-- ==== Sys2Proof/Machine/Interp.lean ====
section
/-!
DEFINITION. Interp.lean: the command interpreter (04 R110 to R119, R127): the checks before a command runs, the queues,
execution, MCAST, the entry of commands from ports and cores; and what ends every event and command.
-/
namespace Sys2Proof.Machine
open Sys2Proof

/-! Checks (R114, R127). -/

/-- The opcode's group has its bit set in CMD_AUTH.REQ, and its name is not exempt (R127). -/
def State.needsSession (s : State) (r : OpRow) : Bool := !r.free && bit (s.f F.CMD_AUTH_REQ) (r.code / 256)

/-- Bytes of a class-0 reply that fit its slot (R114). -/
def replyRoom (p : Packet) : Nat := if p.auth then 4 else 16

/-- The class-0 limits of R114. -/
def State.class0Ok (s : State) (r : OpRow) (p : Packet) : Bool :=
  p.cls != 0 || (decide (p.params.length ≤ if p.auth then 0 else 16) &&
    match r.c0 with
    | .no => false
    | .first _ => true
    | .yes most size b => decide (p.params.length ≤ most) && decide (size p ≤ replyRoom p) && b.all (fun i => !bit (s.f F.CMD_AUTH_REQ) i))

/-- The payload as it is sent: a class-0 reply of a "first N bytes" opcode is cut (R114). -/
def cutReply (r : OpRow) (p : Packet) (payload : List Byte) : List Byte :=
  match r.c0 with
  | .first n => if p.cls = 0 then payload.take (min n (replyRoom p)) else payload
  | _ => payload

/-! Execution. -/

/-- Runs an opcode and sends what it answers at once; a command without a reply yet holds execution, unless it came in a slot (R118). -/
def State.runOp (s : State) (r : OpRow) (p : Packet) : State :=
  let o := r.run p s
  if o.replied then o.s
  else if o.hold then (if p.slot then o.s else { o.s with cmd.busy := some (r.code, p) })
  else
    let s := o.s.reply r.code p false o.status (cutReply r p o.payload)
    match o.final with
    | some (st, b) => s.finalReply r.code p st b
    | none => s

/-- The checks of R113, R127 and R114 in turn: the state, the packet with the key of its session, and OK or the refusal. -/
def State.vet (s : State) (r : OpRow) (p : Packet) : State × Packet × Nat :=
  let limits (s : State) (p : Packet) : State × Packet × Nat := (s, p, if s.class0Ok r p then Stat.OK else Stat.BAD_PARAM)
  if !s.hasRole r.roles then (s, p, Stat.BAD_OPCODE)
  else if p.auth || s.needsSession r then
    match s.authSession r.code p with
    | none => (s.authRefused, p, Stat.DENIED)
    | some (i, x) => limits (s.noteAccepted i p) { p with ks := x.key }
  else limits s p

/-- An opcode that passes the checks runs; another is refused and nothing of it runs. -/
def State.execute (s : State) (r : OpRow) (p : Packet) : State :=
  match s.vet r p with
  | (s, p, st) => if st = Stat.OK then s.runOp r p else s.reply r.code p false st (if st = Stat.BAD_OPCODE then [] else refusalPayload r.code)

/-! MCAST (R109, R115; 03 R101). -/

/-- The node lies in the subtree that a multicast for `dest` goes to. Down a tree lane such a message comes only to nodes of
that subtree, or of one that holds `dest`. -/
def State.covered (s : State) (lane : Option (Fin 32)) (dest : Nat) : Bool :=
  dest == s.addr || (decide (dest ≤ s.addr) && (decide (s.addr ≤ s.subtreeHi dest) || lane.any (fun (n : Fin 32) => s.uplinks.contains n.val || s.isXlink n.val)))

/-- The copy came over the cross-link from the twin mate, which sends it on to the child units itself. -/
def State.mateCopy (s : State) (lane : Option (Fin 32)) (dest : Nat) : Bool := dest != s.addr && lane.any (fun (n : Fin 32) => s.isXlink n.val)

/-- The twin mate lies in the subtree of `dest` too. -/
def State.mateCovered (s : State) (dest : Nat) : Bool :=
  s.on F.CMD_NODE_TWIN && dest != (s.addr ^^^ 1) && decide (dest ≤ (s.addr ^^^ 1))

/-- Copies of an MCAST command: to every child unit that holds part of the subtree, and to the twin mate. -/
def State.fanOut (s : State) (op : Nat) (p : Packet) : State :=
  let dest := p.target.toNat
  let b := pktBytes op p
  if !p.mcast || s.mateCopy p.lane dest then s
  else if p.slot then { s with cmd.slots := putSlots s.cmd.slots (s.mcastUnits dest) b }
  else
    let send (s : State) (n : Option Nat) : State := match n with
      | some n => s.sendMessage n KIND.COMMAND (max 1 p.cls.toNat) dest true b
      | none => s
    let s := if s.mateCovered dest then send s s.xLane else s
    if p.cls = 0 ∧ s.activeMeadow then (s.originateC0 b).getD s
    else s.each (s.mcastUnits dest) (fun s u => send s (s.unitLane u))

/-! Queues (R118). -/

/-- The copies of a command that leave before it runs: those of a WARM_RESET, as its reply does (R136). -/
def State.copiesBefore (s : State) (r : OpRow) (p : Packet) : State := if r.code = 0x0003 then s.fanOut r.code p else s

/-- The copies of every other command, which this node sends on once it has run it (17 R433). -/
def State.copiesAfter (s : State) (r : OpRow) (p : Packet) : State := if r.code = 0x0003 then s else s.fanOut r.code p

/-- Runs a command and sends its copies on. -/
def State.perform (s : State) (r : OpRow) (p : Packet) : State := ((s.copiesBefore r p).execute r p).copiesAfter r p

/-- Class of the queue a command waits in: a class-0 command outside the slots is carried as class 1 (R114). -/
def queueClass (p : Packet) : Nat := max 1 p.cls.toNat

/-- Commands that wait in the queue of a class. -/
def State.cmdQueue (s : State) (c : Nat) : List (Nat × Packet) := if c = 1 then s.cmd.q1 else if c = 2 then s.cmd.q2 else s.cmd.q3

/-- Nothing runs and nothing waits. -/
def State.interpIdle (s : State) : Bool := s.cmd.busy.isNone && s.cmd.q1.isEmpty && s.cmd.q2.isEmpty && s.cmd.q3.isEmpty

/-- A command at its target: in a slot, or with the interpreter free, it runs; else it waits in its queue of 32, or is refused. -/
def State.submit (s : State) (r : OpRow) (p : Packet) : State :=
  if p.slot || s.interpIdle then s.perform r p
  else
    let c := queueClass p
    if 32 ≤ (s.cmdQueue c).length then
      ((s.raise FS.CMD_QUEUE_FULL).reply r.code p false Stat.BUSY (refusalPayload r.code)).fanOut r.code p
    else
      let x := (r.code, p)
      match c with
      | 1 => { s with cmd.q1 := s.cmd.q1 ++ [x] }
      | 2 => { s with cmd.q2 := s.cmd.q2 ++ [x] }
      | _ => { s with cmd.q3 := s.cmd.q3 ++ [x] }

/-- The next waiting command: class 1 first, in order of arrival within a class. -/
def State.nextCmd (s : State) : Option ((Nat × Packet) × State) :=
  match s.cmd.q1, s.cmd.q2, s.cmd.q3 with
  | x :: q, _, _ => some (x, { s with cmd.q1 := q })
  | [], x :: q, _ => some (x, { s with cmd.q2 := q })
  | [], [], x :: q => some (x, { s with cmd.q3 := q })
  | [], [], [] => none

/-- Waiting commands run while none holds execution. -/
def State.pump : Nat → State → State
  | 0, s => s
  | n + 1, s =>
    if s.cmd.busy.isSome then s
    else match s.nextCmd with
      | none => s
      | some ((op, p), s) =>
        match opRow op with
        | none => State.pump n s
        | some r => State.pump n (s.perform r p).finish

/-- What ends every event and command: raised sources, safety outputs, leaving BLOCKED, waiting commands, trend blocks, a
survey whose time has come. -/
def State.wrapUp (s : State) : State :=
  let s := s.finish.endSurvey.trendPump.watchTrends
  (State.pump (s.cmd.q1.length + s.cmd.q2.length + s.cmd.q3.length) s).finish

/-- The digital part runs: no power-on reset, no stopped clock (06 R200, 17 R429). -/
def State.running (s : State) : Bool := !s.clk.por && !s.clk.stopped

/-- An event of the clocked part. -/
def runEvent (g : State → State) (s : State) : State := if s.running then (g s).wrapUp else s

/-- An event that needs no clock. -/
def runAsync (g : State → State) (s : State) : State := if (g s).running then (g s).wrapUp else g s

/-- A command that has reached its target. -/
def runCommand (r : OpRow) (p : Packet) (s : State) : State := runEvent (fun s => s.submit r p) s

/-- A packet at its target: BAD_OPCODE for an opcode that is not defined. -/
def State.takeCommand (s : State) (op : Nat) (p : Packet) : State :=
  match opRow op with
  | some r => s.submit r p
  | none => s.reply op p false Stat.BAD_OPCODE []

/-! Entry (R110, R114, R117; 17 R446). -/

/-- KIND of the segments that a command makes its node send to the requester (09 R275, R278; 12 R341; 15 R407). -/
def streamKind (op : Nat) : Option Nat :=
  match op with
  | 0x0705 => some KIND.RECORD
  | 0x0710 => some KIND.TREND
  | 0x0806 => some KIND.EVENT
  | 0x0B06 => some KIND.LIFE
  | _ => none

/-- The entry node keeps where the answers to a command go: the Ethernet address of its frame (03 R106). -/
def State.noteEntry (s : State) (op : Nat) (p : Packet) (mac : Nat) : State :=
  let key := srcKey p
  let s := { s with cmd.hostSrc := Map.set 0 s.cmd.hostSrc key mac, cmd.timedOut := s.cmd.timedOut.filter (· != key) }
  match streamKind op with
  | some k =>
    let x : Stream := { kind := k, source := p.source, mac := mac, target := p.target, handle := p.handle, seq := p.seq }
    let same (y : Stream) : Bool := y.kind == k && y.source == p.source && (k == KIND.EVENT || k == KIND.LIFE ||
      (y.mac == mac && y.target == p.target && y.handle == p.handle && y.seq == p.seq))
    { s with cmd.streams := s.cmd.streams.filter (fun y => !same y) ++ [x] }
  | none => s

/-- Outside maintenance the service port takes only the commands that R127 exempts by name (17 R446). -/
def State.portDenied (s : State) (port op : Nat) : Bool :=
  port == 2 && !s.on F.SYS_PANEL_MKEY && !(opRow op).any (·.free)

/-- Where a command for its target goes; an MCAST command stays at a node of the target's subtree. -/
def State.routeCmd (s : State) (p : Packet) : Route :=
  if p.mcast && s.covered p.lane p.target.toNat then .here else s.route p.target.toNat

/-- A refusal at the entry node. -/
def State.refuseEntry (s : State) (op : Nat) (p : Packet) (status : Nat) : State := s.reply op p false status (refusalPayload op)

/-- Sends a command onward from its entry node, tracked until its reply or timeout (R114 to R117): each one, also where it has
no reply (R112). -/
def State.sendOnward (s : State) (op : Nat) (p : Packet) (out : Nat) : State :=
  let b := pktBytes op p
  let unit := s.rangeUnit p.target.toNat
  if s.cmd.tracked.any (fun t => t.source == p.source && t.seq == p.seq) then s.refuseEntry op p Stat.BAD_PARAM
  else if 64 ≤ s.cmd.tracked.length then s.refuseEntry op p Stat.BUSY
  else
    let t : Tracked := { source := p.source, seq := p.seq, opcode := BitVec.ofNat 16 op, cls := p.cls.toNat, unit := unit.getD 0
                         silent := p.noReply || p.mcast }
    let track (t : Tracked) : State := { s with cmd.tracked := s.cmd.tracked ++ [t] }
    if p.cls = 0 ∧ s.activeMeadow ∧ unit.isSome then
      match (track t).originateC0 b with
      | some s => s
      | none => s.refuseEntry op p Stat.BUSY
    else
      (track { t with deadline := s.now + s.f F.CMD_TMO_TMO_BE * 100000 }).sendMessage out KIND.COMMAND (max 1 p.cls.toNat)
        p.target.toNat p.mcast b

/-- A command enters the tree here from port `port` (0: a core or the safety pair), from Ethernet address or core `mac`. -/
def State.enterCommand (s : State) (op : Nat) (p0 : Packet) (port mac : Nat) : State :=
  let p := if port = 0 then p0 else { p0 with source := BitVec.ofNat 16 (s.addr + port * 8192) }
  let s := s.noteEntry op p mac
  if s.portDenied port op then s.refuseEntry op p Stat.DENIED
  else if p.cls = 0 ∧ (if p.auth then 0 else 16) < p.params.length then s.refuseEntry op p Stat.BAD_PARAM
  else match s.routeCmd p with
    | .here => s.takeCommand op p
    | .fail => s.refuseEntry op p Stat.ROUTE_FAIL
    | .lane out => s.sendOnward op p out

end Sys2Proof.Machine
end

_YOUR GOAL:_ With the line holding "def queueClass (p" as the first and the line holding "def State.submit (s" as the last, please transcribe exactly the lines of the material above in that range and nothing else.

_REPLY TO THE TASK:_
def queueClass (p : Packet) : Nat := max 1 p.cls.toNat

/-- Commands that wait in the queue of a class. -/
def State.cmdQueue (s : State) (c : Nat) : List (Nat × Packet) := if c = 1 then s.cmd.q1 else if c = 2 then s.cmd.q2 else s.cmd.q3

/-- Nothing runs and nothing waits. -/
def State.interpIdle (s : State) : Bool := s.cmd.busy.isNone && s.cmd.q1.isEmpty && s.cmd.q2.isEmpty && s.cmd.q3.isEmpty

/-- A command at its target: in a slot, or with the interpreter free, it runs; else it waits in its queue of 32, or is refused. -/
def State.submit (s : State) (r : OpRow) (p : Packet) : State :=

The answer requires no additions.